KK: To give a concrete and very popular example for Michael’s question, IMAGINARY is a platform that works rigorously on the visualization of mathematical formulae (e.g., of curves and surfaces), and it does this among other things by using ‘swarm intelligence,’ since the visualization program is put at the disposal of the website’s users.Footnote 30 The visual modeling of the mathematical objects happens interactively and in real time: by changing the mathematical parameters, the user simultaneously changes the visualized object. This gives rise to a ‘haptic moment,’ simply because the objects change with the interventions of the user—as when Olivier turns the screws or when Wiener pulls on the hinges.

AS: The question is: what possibilities do these technologies offer and what limits? What types of models could I not yet realize ten years ago, and what can I realize today because the technology has changed in a certain respect? That does not have to be tied to a progress-oriented way of thinking but can be based on the simple fact that the technology has changed. If one wants to think the model process further, then one must consider, for example, the computer and also the 3D printer as an object that already contains various technologies itself, and not as something into which one enters something—as into a black box—and in the end something comes out.
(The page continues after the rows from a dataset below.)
-- ==== Sys2Proof/Machine/AttrTable.lean ====
section
/-!
DEFINITION. Sys2Proof/Machine/AttrTable.lean: the attribute tables of spec/02 to spec/19 as one function: path, access,
type, range, reset value, effect term and index ranges of each attribute. Ranges that depend on other values, and reset
values that differ by index, are in Machine/Attrs.lean.
-/
namespace Sys2Proof
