-- ==== Sys2Proof/Machine/Conv.lean ====
section
/-!
DEFINITION. Sys2Proof/Machine/Conv.lean: trims, cell records, rotation steps, diagnostics and captures (spec/06).
-/
namespace Sys2Proof.Machine

/-! ### Access -/

/-- The converters of a line port. -/
def State.conv (s : State) (p : Nat) : Conv := Tab.get {} s.convs p

/-- Replaces the converters of a line port. -/
def State.setConv (s : State) (p : Nat) (x : Conv) : State := { s with convs := Tab.put {} s.convs p x }

/-- The transmit side of a line port. -/
def State.tx (s : State) (p : Nat) : Tx := Tab.get {} s.txs p

/-- Replaces the transmit side of a line port. -/
def State.setTx (s : State) (p : Nat) (x : Tx) : State := { s with txs := Tab.put {} s.txs p x }

/-- A core before calibration: the last slice, or the last unary group, is the spare (R188, R190). -/
def coreReset (c : Nat) : Core := { spare := some (if c < 8 then 48 else 7) }

/-- A core of a line port. -/
def State.core (s : State) (p c : Nat) : Core := Tab.get (coreReset c) (s.conv p).cores c

/-- Replaces a core. -/
def State.setCore (s : State) (p c : Nat) (x : Core) : State :=
  s.setConv p { s.conv p with cores := Tab.put (coreReset c) (s.conv p).cores c x }

/-- The key of a trim of an element; trims are numbered 0 and 1 for selections and 2 to 5 for fine trims in the order
of Table 2 (06). -/
def trimKey (core el trim : Nat) : Nat := (core * 64 + el) * 8 + trim

/-- The key of a learned delta: trim and temperature point 0 to 4 (R194). -/
def elementKey (core el trim point : Nat) : Nat := trimKey core el trim * 8 + point

/-- The die site of a core's converter, 0 to 5 in Table 4 (06), offset by 6 for `line1` (R196). -/
def coreSite (p c : Nat) : Nat := 6 * p + (if c < 8 then c / 2 else 4 + (c - 8) / 2)

/-- The site temperature of a core in 1/16 degree C. -/
def siteTemp (s : State) (p c : Nat) : Int := s.attr .hkSiteC (coreSite p c)

/-- The channel a core serves, 0 XI to 3 YQ. -/
def coreChannel (c : Nat) : Nat := if c < 8 then c / 2 else c - 8

/-- Raises a converter event naming the core's channel and direction (R224). -/
def convEvent (p c code : Nat) (s : State) : State :=
  raise code p (coreChannel c) [(24, 1, b01 (decide (8 ≤ c)))] s

/-! ### Elements and their trims (R189 to R193) -/

/-- The elements a core rotates: 49 slices, or the 8 unary groups (R200, R205). -/
def rotating (c : Nat) : Nat := if c < 8 then 49 else 8

/-- The places of a core's active elements in order: the phases of an ADC core, the thermometer bits of a DAC core. -/
def Core.places (k : Core) (c : Nat) : List Nat :=
  if k.holders.isEmpty then List.range (rotating c - 1) else k.holders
We historians of science will not get anywhere if we only consider the beginning and the end. We have to look at what kinds of 3D printers and touch screens existed ten years ago. What could they do, what kinds of technologies did they operate with? Why are we doing things differently now, and what haptic qualities does this give rise to? What does that generate in the model itself? As with the models of the nineteenth century, with today’s visualizations too, one has to look very carefully at the practices and technologies that are involved.

Translated by Benjamin Carter.

Anja Sattelmacher is a historian working at the intersection of the history of science and media. She studied Media and Cultural Studies in Weimar and Lyon and holds a master’s degree in Museum Studies from Macquarie University in Sydney. For her PhD on the history of knowledge of mathematical models at the history department of Humboldt-Universität zu Berlin, she studied numerous collections of material mathematical models throughout Germany, France, and beyond. What most struck her was the willingness to experiment with different materials for making the models. Sattelmacher is now an academic adjunct at Humboldt-Universität zu Berlin in the media studies department. For her current project, she examines collections of historic film documents to write about the history of political education in 1950s and 1960s (West) Germany. Together with Sarine Waltenspül and Mario Schulze, she recently published a Focus section in the journal Isis on research film.